_PROVIDED RECORDS_
**********
theorem leaveScrub_store (s : State) (e : Nat) : StoreOnly s (s.leaveScrub e) := by
  have step : ∀ t : State, StoreOnly t { t with scrubList := t.scrubList.erase e }.claimScrub := fun t =>
    StoreOnly.trans (t := { t with scrubList := t.scrubList.erase e })
      ⟨⟨⟨by constructor <;> rfl, id⟩, rfl, rfl, rfl, rfl, rfl, rfl, rfl, rfl, rfl, rfl, rfl, rfl⟩, rfl, rfl⟩ (claimScrub_store _)
  have left : StoreOnly s (if s.scrubList.idxOf e < s.formatLeft then { s with formatLeft := s.formatLeft - 1 } else s) := by
    split
    · exact ⟨⟨⟨by constructor <;> rfl, id⟩, rfl, rfl, rfl, rfl, rfl, rfl, rfl, rfl, rfl, rfl, rfl, rfl⟩, rfl, rfl⟩
    · exact .refl s
  have mid : ∀ t : State,
      StoreOnly t (if decide (s.scrubList.head? = some e) then t.abandonScrub else t) := fun t => by
    split
    · exact abandonScrub_store t
    · exact .refl t
  exact left.trans ((mid _).trans (step _))

theorem refUp_store (s : State) (e : Nat) : StoreOnly s (s.refUp e) := s.setExt_store e _

theorem dispose_store (s : State) (e : Nat) : StoreOnly s (s.dispose e) := by
  unfold dispose
  dsimp only
  split
  · split
    · exact StoreOnly.trans
        (t := { s.setExt e { s.ext e with state := .scrub } with scrubList := s.scrubList ++ [e] })
        ⟨⟨⟨by constructor <;> rfl, fun h => sound_setExt h e { s.ext e with state := .scrub }⟩, rfl, rfl, rfl, rfl, rfl, rfl, rfl, rfl, rfl, rfl, rfl, rfl⟩, rfl, rfl⟩
        (claimScrub_store _)
    · exact StoreOnly.trans
        (t := { s.setExt e { s.ext e with state := .free } with freeList := s.freeList ++ [e] })
        ⟨⟨⟨by constructor <;> rfl, fun h => sound_setExt h e { s.ext e with state := .free }⟩, rfl, rfl, rfl, rfl, rfl, rfl, rfl, rfl, rfl, rfl, rfl, rfl⟩, rfl, rfl⟩
        (testLow_store _)
  all_goals exact .refl s

theorem refDown_store (s : State) (e : Nat) : StoreOnly s (s.refDown e) := by
  unfold refDown
  dsimp only
  split
  · exact (s.setExt_store e _).trans (dispose_store _ _)
  · exact s.setExt_store e _

theorem allocate_store (s : State) {e : Nat} {t : State} (h : s.allocate = some (e, t)) : StoreOnly s t := by
  unfold allocate at h
  split at h
  · cases h
  · rename_i rest _
    cases h
    exact StoreOnly.trans (t := { s.setExt e { s.ext e with state := .inUse, refs := 1 } with freeList := rest })
      ⟨⟨⟨by constructor <;> rfl, fun h => sound_setExt h e { s.ext e with state := .inUse, refs := 1 }⟩, rfl, rfl, rfl, rfl, rfl, rfl, rfl, rfl, rfl, rfl, rfl, rfl⟩, rfl, rfl⟩ (testLow_store _)

theorem taintExt_store (s : State) (e : Nat) : StoreOnly s (s.taintExt e) := s.setExt_store e _

theorem markDamaged_store (s : State) (e : Nat) : StoreOnly s (s.markDamaged e) := by
  unfold markDamaged
  dsimp only
  split
  · exact StoreOnly.trans
      (t := { s.setExt e { s.ext e with state := .damaged } with
        freeList := (s.setExt e { s.ext e with state := .damaged }).freeList.erase e })
      ⟨⟨⟨by constructor <;> rfl, fun h => sound_setExt h e { s.ext e with state := .damaged }⟩, rfl, rfl, rfl, rfl, rfl, rfl, rfl, rfl, rfl, rfl, rfl, rfl⟩, rfl, rfl⟩ (testLow_store _)
  · exact (s.setExt_store e _).trans (leaveScrub_store _ _)
  all_goals exact s.setExt_store e _

/-! ### Channels and their notices -/

theorem stopStream_channel (s : State) (ch : Nat) : ChannelOnly s (s.stopStream ch) :=
  (s.withdraw_store ch).1.trans (updChan_channel _ _ _)

theorem suspend_channel (s : State) (ch : Nat) (k : (s.chan ch).second.isSome = true) : ChannelOnly s (s.suspend ch) :=
  (s.withdraw_store ch).1.trans (updChan_channel _ _ _ ⟨rfl, rfl, rfl, fun _ => .inr k⟩)

theorem sendNotice_channel (s : State) (n : Notice) : ChannelOnly s (s.sendNotice n) := by
  unfold sendNotice
  split
  · exact s.handOver_channel _ _
  · exact (s.raise_store _).1

theorem placeNotice_channel (s : State) (n : Notice) (b : Bool) : ChannelOnly s (s.placeNotice n b) := by
  have susp : Sound s → (s.chan n.chan).suspended = true → (s.chan n.chan).second.isSome = true := fun h => h.2.2.2.1 _
  unfold placeNotice
  dsimp only
  split
  · rename_i e
    refine ChannelOnly.trans (t := s.setChan n.chan { s.chan n.chan with slot := some n })
      ⟨⟨by constructor <;> rfl, fun h => ?_⟩, rfl, rfl, rfl, rfl, rfl, rfl, rfl, rfl, rfl, rfl, rfl, rfl⟩
      (sendNotice_channel _ _)
    exact sound_setSlots h _ _ rfl (fun _ => rfl) (susp h)
  · rename_i e f
    have k : ChannelOnly s (s.setChan n.chan { s.chan n.chan with second := some n }) :=
      s.setSlots_channel _ _ rfl (fun _ => by rw [e]; rfl) fun _ => rfl
    split
    · exact k.trans (suspend_channel _ _ (by rw [chan_setChan]; rfl))
    · exact k
  · rename_i e f
    exact s.setSlots_channel _ _ rfl (fun _ => by rw [e]; rfl) fun _ => rfl

theorem acknowledge_channel (s : State) (ch : Nat) : ChannelOnly s (s.acknowledge ch) := by
  unfold acknowledge
  dsimp only
  split
  · exact .refl s
  · rename_i e f
    refine ⟨⟨by constructor <;> rfl, fun h => ?_⟩, rfl, rfl, rfl, rfl, rfl, rfl, rfl, rfl, rfl, rfl, rfl, rfl⟩
    refine sound_setSlots h _ _ rfl (fun k => ?_) (h.2.2.2.1 _)
    have k' : (s.chan ch).second.isSome = true := k
    rw [f] at k'; exact Bool.noConfusion k'
  · rename_i n _ _
    refine ChannelOnly.trans
      (t := s.setChan ch { s.chan ch with slot := some n, second := none, suspended := false }) ?_ (sendNotice_channel _ _)
    exact s.setSlots_channel _ _ rfl (fun k => Bool.noConfusion k) fun k => Bool.noConfusion k

theorem emptySlots_channel (s : State) (ch : Nat) (k : (s.chan ch).suspended = false) :
    ChannelOnly s (s.emptySlots ch) :=
  s.setSlots_channel _ _ rfl (fun h => Bool.noConfusion h) fun h => by
    have h' : (s.chan ch).suspended = true := h
    rw [k] at h'; exact Bool.noConfusion h'

theorem updCapture_channel (s : State) (ch : Nat) (f : Capture → Capture) : ChannelOnly s (s.updCapture ch f) := by
  unfold updCapture
  split
  · exact .refl s
  · exact s.updChan_channel ch _

theorem updPlay_channel (s : State) (ch : Nat) (f : Play → Play) : ChannelOnly s (s.updPlay ch f) := by
  unfold updPlay
  split
  · exact .refl s
  · exact s.updChan_channel ch _

theorem updReadback_channel (s : State) (ch : Nat) (f : Readback → Readback) : ChannelOnly s (s.updReadback ch f) := by
  unfold updReadback
  split
  · exact .refl s
  · exact s.updChan_channel ch _

end State
end Sys2Proof.Machine
end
**********
_TASK STATEMENT_
An exact copy of the lines above between the line holding "theorem markDamaged_store (s" and the line holding "freeList := (s.setExt", inclusive, is the whole answer.

_REPLY TO THE EXERCISE_
theorem markDamaged_store (s : State) (e : Nat) : StoreOnly s (s.markDamaged e) := by
  unfold markDamaged
  dsimp only
  split
  · exact StoreOnly.trans
      (t := { s.setExt e { s.ext e with state := .damaged } with
        freeList := (s.setExt e { s.ext e with state := .damaged }).freeList.erase e })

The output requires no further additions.